The multiply-add facility consists of the MULTIPLY 
AND ADD instruction. This instruction performs a 
combination of vector multiplication and addition 
operations which may replace the inner loop of 
common matrix computations. Its function may be 
described as: 

A = (B x S) + C. 



B is a vector that is multiplied by the scalar S. The 
product is added to the vector C and the sum replaces 
vector A. 

The three vectors (A, B, and C) are in storage. Each 
consists of one or more floating-point numbers called 
the elements of the vector.

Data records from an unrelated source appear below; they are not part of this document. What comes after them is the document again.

-- ==== Sys2Proof/Machine/Flags.lean ====
section
/-! DEFINITION. The status word (10_state.md R17) and the flags a command computes. -/

namespace Sys2Proof.Machine

/-- The code of an error (60_exceptions.md R82). -/
def errCode : ErrCode → BitVec 4
  | .none => 0
  | .encodingError => 1
  | .capacityExceeded => 2
  | .lengthError => 3
  | .illegalCommand => 4

/-- `STATUS` as the host reads it (R17): `STICKY` 16, `FITS` 10, `TRUNC` 9, `TERM` 8, `ERR` 3:0, the rest 0. -/
def statusWord (f : Status) : Word :=
  0#15 ++ BitVec.ofBool f.sticky ++ 0#5 ++ BitVec.ofBool f.fits ++ BitVec.ofBool f.trunc ++ BitVec.ofBool f.term ++
    0#4 ++ errCode f.err

/-- A bit as a host word: `zext_32` (R22). -/
def bitWord (b : Bool) : Word := (BitVec.ofBool b).setWidth 32

/-- `TRUNC` of `EMBED` and `HIDE` (R68, R72): the bit count exceeds the capacity. -/
def truncFlag (len cap : Nat) : Bool := decide (len > cap)

/-- `FITS` of `CAPCHECK` (R76). -/
def fitsFlag (req cap : Nat) : Bool := decide (req ≤ cap)

end Sys2Proof.Machine
end

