-- ==== Sys2Proof/WellFormed.lean ====
section
/-! DEFINITION. The checks on plain data: an instruction, the instance's parameters, a cell list in canonical form.
A command has no operand (R49), so no command can be ill formed; the checks with content are the other two. -/

namespace Sys2Proof

/-- Every command is well formed: it has no field that could hold an illegal value (30_encoding.md R49). -/
abbrev Instr.WellFormed (i : Instr) : Prop :=
  match i with
  | .fenc | .fdec | .embed | .extract | .hide | .reveal | .capcheck => True

/-- `N_BYTES` lies in [1, 2^24 - 1] (00_scope.md R7); the upper bound is the field's width. -/
abbrev Config.WellFormed (c : Config) : Prop := c.nBytes ≠ 0

/-- What a memory address that a cell list does not name reads as (log 4, DESIGN CHOICE). -/
def unlistedByte : Byte := 0

/-- The one canonical form of byte memory: addresses strictly rising, no cell equal to an unlisted address. -/
abbrev cellsCanonical (cells : List Host.Cell) : Prop :=
  cells.Pairwise (fun p q => p.1 < q.1) ∧ ∀ p ∈ cells, p.2 ≠ unlistedByte

end Sys2Proof
end

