-- ==== Sys2Proof/Laws/HostPort.lean ====
section
/-! SUPPORT. The address map: which address names which register or buffer entry, and the words that decode. -/

namespace Sys2Proof.Machine

theorem msgBase_eq : msgBase = 16777216 := rfl

theorem bitBase_eq : bitBase = 134217728 := rfl

theorem registerTarget_ne_msg (a i : Nat) : registerTarget a ≠ .msg i := by
  unfold registerTarget; split <;> simp

theorem registerTarget_ne_bit (a j : Nat) : registerTarget a ≠ .bit j := by
  unfold registerTarget; split <;> simp

/-- Above the registers and below `MSG[]` every address is reserved. -/
theorem registerTarget_reserved {a : Nat} (h : 11 < a) : registerTarget a = .reserved := by
  match a, h with
  | _ + 12, _ => rfl

/-- Each of the twelve register addresses of R33 holds a register. -/
theorem registerTarget_ne_reserved : ∀ k < 12, registerTarget k ≠ .reserved := by decide

/-- No two of the addresses of R33 hold the same register. -/
theorem registerTarget_inj {a k : Nat} (hk : k < 12) (h : registerTarget a = registerTarget k) : a = k := by
  have distinct : ∀ k < 12, ∀ a < 12, registerTarget a = registerTarget k → a = k := by decide
  by_cases ha : a < 12
  · exact distinct k hk a ha h
  · rw [registerTarget_reserved (by omega)] at h
    exact absurd h.symm (registerTarget_ne_reserved k hk)

/-- An address names `MSG[i]` exactly when it is the `i`-th address of the window (R21, R33). -/
theorem portTarget_eq_msg {n : Nat} (a : Word) (i : Nat) :
    portTarget n a = .msg i ↔ i < n ∧ a.toNat = msgBase + i := by
  have := msgBase_eq
  have := bitBase_eq
  simp only [portTarget]
  split
  · rename_i h
    refine ⟨fun h' => absurd h' (registerTarget_ne_msg _ _), fun h' => ?_⟩
    omega
  · split
    · simp only [PortTarget.msg.injEq]; omega
    · split
      · simp only [reduceCtorEq, false_iff]; omega
      · split <;> (simp only [reduceCtorEq, false_iff]; omega)

/-- An address names `BIT[j]` exactly when it is the `j`-th address of the window (R22, R33). -/
theorem portTarget_eq_bit {n : Nat} (hn : n < 2 ^ 24) (a : Word) (j : Nat) :
    portTarget n a = .bit j ↔ j < 8 * n ∧ a.toNat = bitBase + j := by
  have := msgBase_eq
  have := bitBase_eq
  simp only [portTarget]
  split
  · refine ⟨fun h' => absurd h' (registerTarget_ne_bit _ _), fun h' => ?_⟩
    omega
  · split
    · simp only [reduceCtorEq, false_iff]; omega
    · split
      · simp only [reduceCtorEq, false_iff]; omega
      · split
        · simp only [PortTarget.bit.injEq]; omega
        · simp only [reduceCtorEq, false_iff]; omega

/-- Below `MSG[]` an address names what the register map gives. -/
theorem portTarget_low {n : Nat} {a : Word} (h : a.toNat < msgBase) : portTarget n a = registerTarget a.toNat := by
  simp [portTarget, h]

/-- From `MSG[]` on, an address names a buffer entry or is reserved. -/
theorem portTarget_high {n : Nat} {a : Word} (h : msgBase ≤ a.toNat) :
    (∃ i, portTarget n a = .msg i) ∨ (∃ j, portTarget n a = .bit j) ∨ portTarget n a = .reserved := by
  simp only [portTarget]
  rw [if_neg (by omega)]
  split
  · exact .inl ⟨_, rfl⟩
  · split
    · exact .inr (.inr rfl)
    · split
      · exact .inr (.inl ⟨_, rfl⟩)
      · exact .inr (.inr rfl)

/-- Outside the registers and the two windows every address is reserved (R34). -/
theorem portTarget_reserved {n : Nat} (hn : n < 2 ^ 24) {a : Word} (h1 : 11 < a.toNat)
    (h2 : ¬ (msgBase ≤ a.toNat ∧ a.toNat < msgBase + n)) (h3 : ¬ (bitBase ≤ a.toNat ∧ a.toNat < bitBase + 8 * n)) :
    portTarget n a = .reserved := by
  by_cases h : a.toNat < msgBase
  · rw [portTarget_low h, registerTarget_reserved h1]
  · rcases portTarget_high (n := n) (Nat.le_of_not_lt h) with ⟨i, hi⟩ | ⟨j, hj⟩ | hr
    · have := (portTarget_eq_msg a i).mp hi; omega
    · have := (portTarget_eq_bit hn a j).mp hj; omega
    · exact hr

/-- An address names the register `k < 12` only if it is `k`. -/
theorem portTarget_register {n k : Nat} (hk : k < 12) {a : Word} (h : portTarget n a = registerTarget k) :
    a = BitVec.ofNat 32 k := by
  apply BitVec.eq_of_toNat_eq
  have hk' : (BitVec.ofNat 32 k).toNat = k := by simp; omega
  rw [hk']
  by_cases hl : a.toNat < msgBase
  · exact registerTarget_inj hk ((portTarget_low (n := n) hl).symm.trans h)
  · exfalso
    rcases portTarget_high (n := n) (Nat.le_of_not_lt hl) with ⟨i, hi⟩ | ⟨j, hj⟩ | hx
    · exact registerTarget_ne_msg _ _ (h.symm.trans hi)
    · exact registerTarget_ne_bit _ _ (h.symm.trans hj)
    · exact registerTarget_ne_reserved k hk (h.symm.trans hx)

@[simp] theorem bitWord_toNat (b : Bool) : (bitWord b).toNat = b.toNat := by cases b <;> rfl

/-- The number `CAPS` reads as (R26). -/
theorem capsWord_toNat (c : Config) : (capsWord c).toNat = c.nBytes.toNat + 2 ^ 24 * c.hasAlpha.toNat := by
  have hn := c.nBytes.isLt
  have key : ∀ x : BitVec 8, (x ++ c.nBytes : BitVec 32).toNat = x.toNat * 2 ^ 24 + c.nBytes.toNat := by
    intro x
    have h := BitVec.toNat_append x c.nBytes
    rw [Nat.shiftLeft_eq, Nat.mul_comm, ← Nat.two_pow_add_eq_or_of_lt hn] at h
    rw [Nat.mul_comm]
    exact h
  cases h : c.hasAlpha
  · have := key 0#8; simp [capsWord, h] at this ⊢; omega
  · have := key 1#8; simp [capsWord, h] at this ⊢; omega

/-- The number the capacity word is (R24): the product is exact. -/
theorem capacityWord_toNat (s : State) : (BitVec.ofNat 32 (capacity s)).toNat = capacity s := by
  rw [BitVec.toNat_ofNat, Nat.mod_eq_of_lt (capacity_lt s)]

end Sys2Proof.Machine
end

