theorem witness_RevealIsExtractThenFdec :
    exec .extract hiState = .next (nextOf (exec .extract hiState)) ∧
      (nextOf (exec .extract hiState)).status.err = .none ∧
      exec .extract (withSize 3 11 base) = .next (nextOf (exec .extract (withSize 3 11 base))) ∧
      (nextOf (exec .extract (withSize 3 11 base))).status.err ≠ .none :=
  ⟨exec_eq_next _ _, by decide +kernel, exec_eq_next _ _, by decide⟩

/-- Three characters: the frame fills the grid and `BIT[]` exactly. -/
theorem witness_HideThenRevealRoundTrip :
    (withMessage [1, 0x69, 255] hiState).Inv ∧ 1 ≤ ([1#8, 0x69#8, 255#8] : List Byte).length ∧
      ([1#8, 0x69#8, 255#8] : List Byte).length ≤ nBytes hiState - 1 ∧
      (∀ c ∈ ([1#8, 0x69#8, 255#8] : List Byte), c ≠ 0) ∧ (withMessage [1, 0x69, 255] hiState).msgLen.toNat = 3 ∧
      (∀ i < 3, (withMessage [1, 0x69, 255] hiState).msg[i]? =
        ([1#8, 0x69#8, 255#8] : List Byte)[i]?.map (BitVec.setWidth 32)) ∧
      8 * (3 + 1) ≤ hiState.grid.w.toNat * hiState.grid.h.toNat ∧
      hiState.grid.w.toNat * hiState.grid.h.toNat ≤ 8 * nBytes hiState := by
  and_intros <;> decide +kernel

theorem witness_EmptyMessageLeavesTheGrid :
    ({ hiState with msgLen := 0 } : State).Inv ∧ ({ hiState with msgLen := 0 } : State).msgLen = 0 ∧
      hiState.grid.w.toNat * hiState.grid.h.toNat ≤ 8 * nBytes hiState := by
  and_intros <;> decide +kernel

theorem witness_OverflowEmbedsThePrefix :
    (withMessage [255] (withSize 3 5 base)).Inv ∧ base.strict = false ∧
      (withMessage [255] (withSize 3 5 base)).msgLen.toNat ≤ nBytes base - 1 ∧
      messageLegal (withMessage [255] (withSize 3 5 base)) ∧ 0 < (withMessage [255] (withSize 3 5 base)).msgLen.toNat ∧
      (withSize 3 5 base).grid.w.toNat * (withSize 3 5 base).grid.h.toNat < 8 * (1 + 1) := by
  and_intros <;> decide +kernel

theorem witness_RevealOnGridsNeverWritten :
    hiState.Inv ∧ hiState.grid.w.toNat * hiState.grid.h.toNat ≤ 8 * nBytes hiState ∧
      (∀ k < hiState.grid.w.toNat * hiState.grid.h.toNat / 8, ∃ j < 8, lowBitAt hiState.grid (8 * k + j) = true) ∧
      (∀ s ∈ [withBlue 2 4 (fun _ => 0x80) base, withBlue 7 1 (fun _ => 0x80) base], s.Inv ∧
        s.grid.w.toNat * s.grid.h.toNat ≤ 8 * nBytes s ∧
        ∀ k < s.grid.w.toNat * s.grid.h.toNat, lowBitAt s.grid k = false) := by
  and_intros <;> decide +kernel

theorem witness_EveryStepKeepsTheStateLegal :
    (about (.jmp 3) hiState).Inv ∧ step (about (.jmp 3) hiState) = .next (nextOf (step (about (.jmp 3) hiState))) :=
  ⟨by decide +kernel, rfl⟩

theorem witness_EveryStepKeepsMemoryCanonical :
    gridsCanonical (about .copyGrid hiState) ∧
      step (about .copyGrid hiState) = .next (nextOf (step (about .copyGrid hiState))) :=
  ⟨by decide +kernel, rfl⟩

/-- A pixel, an address that is no blue byte of a pixel, and two commands other than `EMBED` and `HIDE`. -/
theorem witness_CommandsTouchOnlyLowBlueBits :
    hiState.Inv ∧ exec .fenc hiState = .next (nextOf (exec .fenc hiState)) ∧
      (3 < hiState.grid.w.toNat ∧ 7 < hiState.grid.h.toNat) ∧
      (∀ x < hiState.grid.w.toNat, ∀ y < hiState.grid.h.toNat, 1 ≠ pixKey x y .blue) ∧
      Instr.fenc ≠ .embed ∧ Instr.fenc ≠ .hide :=
  ⟨by decide +kernel, exec_eq_next _ _, by decide +kernel, by decide +kernel, by decide, by decide⟩

theorem witness_OnlyEmbedHideAndAttachChangeTheGrid :
    step (about (.attach 1 1 [(2, 5#8)]) base) = .next (nextOf (step (about (.attach 1 1 [(2, 5#8)]) base))) ∧
      (nextOf (step (about (.attach 1 1 [(2, 5#8)]) base))).grid ≠ (about (.attach 1 1 [(2, 5#8)]) base).grid :=
  ⟨rfl, by decide⟩

theorem witness_MessageEntriesAreStable :
    step (about (.wr 0x01000003#32 7#32) base) = .next (nextOf (step (about (.wr 0x01000003#32 7#32) base))) ∧
      (nextOf (step (about (.wr 0x01000003#32 7#32) base))).msg[3]? ≠ (about (.wr 0x01000003#32 7#32) base).msg[3]? :=
  ⟨rfl, by decide⟩

theorem witness_BitEntriesAreStable :
    step (about (.wr 0x0800001F#32 7#32) base) = .next (nextOf (step (about (.wr 0x0800001F#32 7#32) base))) ∧
      (nextOf (step (about (.wr 0x0800001F#32 7#32) base))).bit[31]? ≠ (about (.wr 0x0800001F#32 7#32) base).bit[31]? :=
  ⟨rfl, by decide⟩

theorem witness_StickyStaysUntilCleared :
    (raise .lengthError 9 base).status.sticky = true ∧
      step (about clrStickyOp (raise .lengthError 9 base)) =
        .next (nextOf (step (about clrStickyOp (raise .lengthError 9 base)))) ∧
      (nextOf (step (about clrStickyOp (raise .lengthError 9 base)))).status.sticky = false :=
  ⟨rfl, rfl, by decide⟩

theorem witness_RegistersChangeOnlyByTheirWriters :
    step (about (strictOp true) base) = .next (nextOf (step (about (strictOp true) base))) ∧
      (nextOf (step (about (strictOp true) base))).strict ≠ (about (strictOp true) base).strict ∧
      step (about (commandOp .capcheck) { base with msgLen := 1 }) =
        .next (nextOf (step (about (commandOp .capcheck) { base with msgLen := 1 }))) ∧
      (nextOf (step (about (commandOp .capcheck) { base with msgLen := 1 }))).reqPix ≠ 0 ∧
      (about (commandOp .capcheck) { base with msgLen := 1 }).reqPix = 0 :=
  ⟨rfl, by decide, rfl, by decide, rfl⟩

/-- The length registers changed by a host write and by a command; the registers every command writes, by an illegal word
and, for each flag, by the command that sets it. -/
theorem witness_RegistersChangeOnlyByTheirWriters_lengths_and_status :
    (nextOf (step (about (.wr 0x6#32 9#32) base))).msgLen ≠ base.msgLen ∧
      (nextOf (step (about (commandOp .fdec) (withBitString 8 0x41 base)))).msgLen ≠ base.msgLen ∧
      (nextOf (step (about (.wr 0x7#32 9#32) base))).bitLen ≠ base.bitLen ∧
      (nextOf (step (about (commandOp .fenc) (withMessage [1] base)))).bitLen ≠ base.bitLen ∧
      (nextOf (step (about (cmdRaw 0x9#32) base))).errInfo ≠ base.errInfo ∧
      (nextOf (step (about (cmdRaw 0x9#32) base))).status.err ≠ base.status.err ∧
      (nextOf (step (about (commandOp .fdec) (withBitString 8 0 base)))).status.term ≠ base.status.term ∧
      (nextOf (step (about (commandOp .embed) (withBitString 8 0 base)))).status.trunc ≠ base.status.trunc ∧
      (nextOf (step (about (commandOp .capcheck) base))).status.fits ≠ base.status.fits ∧
      (nextOf (step (about (cmdRaw 0x9#32) base))).status.sticky ≠ base.status.sticky := by decide

end Sys2Proof.Tests
end

section
/-! PROOFS. Every step keeps a legal state legal: each named update of the state keeps `State.Inv`, hence so does every
command, every host write and every host operation. -/

namespace Sys2Proof.Machine

/-! ### The named updates keep a state legal -/

theorem inv_goto {s : State} (hs : s.Inv) (k : Nat) : (goto k s).Inv := hs

theorem inv_advance {s : State} (hs : s.Inv) : (advance s).Inv := hs

theorem inv_noteRead {s : State} (hs : s.Inv) (a : Word) : (noteRead a s).Inv := hs

theorem inv_clearSticky {s : State} (hs : s.Inv) : (clearSticky s).Inv := hs

/-- An error leaves no flag set (R88). -/
theorem inv_raise {s : State} (hs : s.Inv) {e : ErrCode} (he : e ≠ .none) (info : Word) : (raise e info s).Inv := by
  obtain ⟨hcfg, hbuf, hgrids, -, hreq⟩ := hs
  exact ⟨hcfg, hbuf, hgrids, ⟨by simp, fun h => absurd h he, rfl, rfl, rfl⟩, hreq⟩

/-- A completion that sets at most one flag (R89). -/
theorem inv_complete {s : State} (hs : s.Inv) {t u f : Bool} (htu : (t && u) = false) (htf : (t && f) = false)
    (huf : (u && f) = false) : (complete t u f s).Inv := by
  obtain ⟨hcfg, hbuf, hgrids, -, hreq⟩ := hs
  exact ⟨hcfg, hbuf, hgrids, ⟨fun h => absurd rfl h, fun _ => rfl, htu, htf, huf⟩, hreq⟩

/-- Whatever keeps the sizes of the buffers may change their entries and the length registers. -/
theorem inv_of_buffers {s : State} (hs : s.Inv) {msg : List Word} {bit : List Bool} (hmsg : msg.length = s.msg.length)
    (hbit : bit.length = s.bit.length) (msgLen bitLen : Word) :
    ({ s with msg := msg, bit := bit, msgLen := msgLen, bitLen := bitLen } : State).Inv := by
  obtain ⟨hcfg, ⟨hm, hb⟩, hrest⟩ := hs
  exact ⟨hcfg, ⟨hmsg.trans hm, hbit.trans hb⟩, hrest⟩

theorem inv_writeBits {s : State} (hs : s.Inv) (bits : List Bool) : (writeBits bits s).Inv :=
  inv_of_buffers hs rfl (length_overwrite _ _) _ _

theorem inv_writeMessage {s : State} (hs : s.Inv) (m : List Byte) : (writeMessage m s).Inv :=
  inv_of_buffers hs (length_overwrite _ _) rfl _ _

theorem inv_attachGrid {s : State} (hs : s.Inv) {g : Grid} (hg : g.WellFormed s.cfg.hasAlpha) :
    (attachGrid g s).Inv := by
  obtain ⟨hcfg, hbuf, ⟨-, hcopies⟩, hrest⟩ := hs
  exact ⟨hcfg, hbuf, ⟨hg, hcopies⟩, hrest⟩

theorem inv_embedBits {s : State} (hs : s.Inv) (bits : List Bool) : (embedBits bits s).Inv := by
  have ⟨_, _, ⟨hgrid, _⟩, _⟩ := hs
  exact inv_attachGrid hs (embedFrom_wellFormed 0 bits hgrid)

theorem inv_attachKept {s : State} (hs : s.Inv) (k : Nat) : (attachKept k s).Inv := by
  have ⟨_, _, ⟨_, hcopies⟩, _⟩ := hs
  unfold attachKept
  split
  case h_1 g hg => exact inv_attachGrid hs (hcopies g (List.mem_of_getElem? hg))
  case h_2 => exact hs

theorem inv_copyGrid {s : State} (hs : s.Inv) : ({ s with copies := s.copies ++ [s.grid] } : State).Inv := by
  obtain ⟨hcfg, hbuf, ⟨hgrid, hcopies⟩, hrest⟩ := hs
  refine ⟨hcfg, hbuf, ⟨hgrid, fun g hg => ?_⟩, hrest⟩
  rcases List.mem_append.mp hg with hg | hg
  · exact hcopies g hg
  · exact List.mem_singleton.mp hg ▸ hgrid

/-- Reset draws buffers of the right size and leaves the grid store alone (R102, R103). -/
theorem inv_resetBlock {s : State} (hs : s.Inv) : (resetBlock s).Inv := by
  obtain ⟨hcfg, -, hgrids, -, -⟩ := hs
  exact ⟨hcfg, ⟨length_drawMsg _ _, length_drawBit _ _⟩, hgrids, by simp [statusConsistent, Status.reset], .inl rfl⟩

/-- The length `CAPCHECK` puts in `REQ_PIX` is that of a frame that fits in `BIT[]` (R76). -/
theorem inv_requiredPixels {s : State} (hs : s.Inv) (h : s.msgLen.toNat ≤ nBytes s - 1) :
    ({ s with reqPix := BitVec.ofNat 32 (requiredPixels s.msgLen.toNat) } : State).Inv := by
  obtain ⟨hcfg, hbuf, hgrids, hstatus, -⟩ := hs
  have hword : (BitVec.ofNat 32 (requiredPixels s.msgLen.toNat)).toNat = requiredPixels s.msgLen.toNat :=
    Nat.mod_eq_of_lt (requiredPixels_lt h)
  have hlegal : requiredPixels s.msgLen.toNat = 0 ∨ (16 ≤ requiredPixels s.msgLen.toNat ∧
      requiredPixels s.msgLen.toNat ≤ 8 * nBytes s ∧ requiredPixels s.msgLen.toNat % 8 = 0) := by
    have hfit := requiredPixels_le hcfg h
    by_cases hlen : s.msgLen.toNat = 0
    · exact .inl (if_pos hlen)
    · have hframe : requiredPixels s.msgLen.toNat = 8 * (s.msgLen.toNat + 1) := if_neg hlen
      omega
  rw [← hword] at hlegal
  exact ⟨hcfg, hbuf, hgrids, hstatus, hlegal⟩

/-! ### Commands, host writes and host operations keep a state legal -/

/-- A command that passes its checks writes buffers, grid and `REQ_PIX` as above and completes with at most one flag. -/
theorem inv_commandResult {s : State} (hs : s.Inv) {i : Instr} (hguard : commandGuard i s) :
    (commandResult i s).Inv := by
  cases i with
  | fenc => exact inv_complete (inv_writeBits hs _) rfl rfl rfl
  | fdec => exact inv_complete (inv_writeMessage hs _) (Bool.and_false _) (Bool.and_false _) rfl
  | embed => exact inv_complete (inv_embedBits hs _) rfl rfl (Bool.and_false _)
  | extract => exact inv_complete (inv_writeBits hs _) rfl rfl rfl
  | hide => exact inv_complete (inv_embedBits (inv_writeBits hs _) _) rfl rfl (Bool.and_false _)
  | reveal => exact inv_complete (inv_writeMessage (inv_writeBits hs _) _) (Bool.and_false _) (Bool.and_false _) rfl
  | capcheck => exact inv_complete (inv_requiredPixels hs hguard) rfl rfl rfl

theorem runCommand_keeps_inv {s t : State} {w : Word} (hs : s.Inv) (h : runCommand w s = .next t) : t.Inv := by
  rcases runCommand_cases w s with ⟨r, hr, hrun⟩ | ⟨i, -, hguard, hrun⟩ <;> cases hrun.symm.trans h
  · exact inv_raise hs hr r.info
  · exact inv_commandResult hs hguard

Scalar S is a floating-point 
number that previously was loaded into floating-point 
register 0. The floating-point numbers are all 
normalized and in the long format of 64 bits, except 
that vector C may contain unnormalized elements. 

Vectors in Storage 

The vectors in storage must be aligned on doubleword 
boundaries, so that their addresses are multiples of 8. 
The elements of a vector may be contiguous (in 
adjacent storage locations), or they may be spaced 
apart. The same number of elements are processed in 
each vector. 

The increment in bytes from the address of one vector 
element to the next is called the element separation. 
For contiguous elements, the element separation is 8. 
If the elements are not contiguous, the element 
separation must be a multiple of 8. The element 
separation for vector C is always the same as for 
vector A, but it may differ from the element 
separation for vector B. 

For example, consider an N X N matrix that is stored 
in column order, the convention used for FORTRAN 
programs. The elements of a column vector are 
contiguous, and the column vector has an element 
separation of 8. The elements of a row vector, 
however, are not contiguous, and a row vector has an 
element separation of 8N. The vector of elements 
along the major diagonal of the matrix has an element 
separation of 8(N + 1). All three types of vector 



Vectors A, B, and C all may be different, if their 
storage locations do not overlap; or any two or all 
three may be the same. If either of the two operand 
vectors partially overlaps the result vector in storage, 
the effect is unpredictable. 

Instruction Execution 

The MULTIPLY AND ADD instruction performs a 
sequence of operations that is essentially equivalent to 
the execution of the following floating-point 
instructions on each set of vector elements: 



LOAD (LD) 
MULTIPLY (MDR) 
ADD NORMALIZED (AD) 
STORE (STD) 



Load an element of B 
Multiply by scalar S 
Add an element of C 
Store the result in A 



Arithmetically, the result is the same as if those 
instructions were embedded in a simple loop that also 
included instructions to increment the storage 
addresses from one vector element to the next, and an 
instruction to branch back until all elements are 
processed. 

The MULTIPLY AND ADD instruction differs from 
such a loop in that no interruptions occur when an 
arithmetic exception occurs, such as exponent 
overflow or underflow, even though the program mask 
in the PSW may permit the interruption. Instead, an 
arithmetic exception causes instruction execution to be 
completed and a nonzero condition code to be set 
before the result for the current elements is stored. 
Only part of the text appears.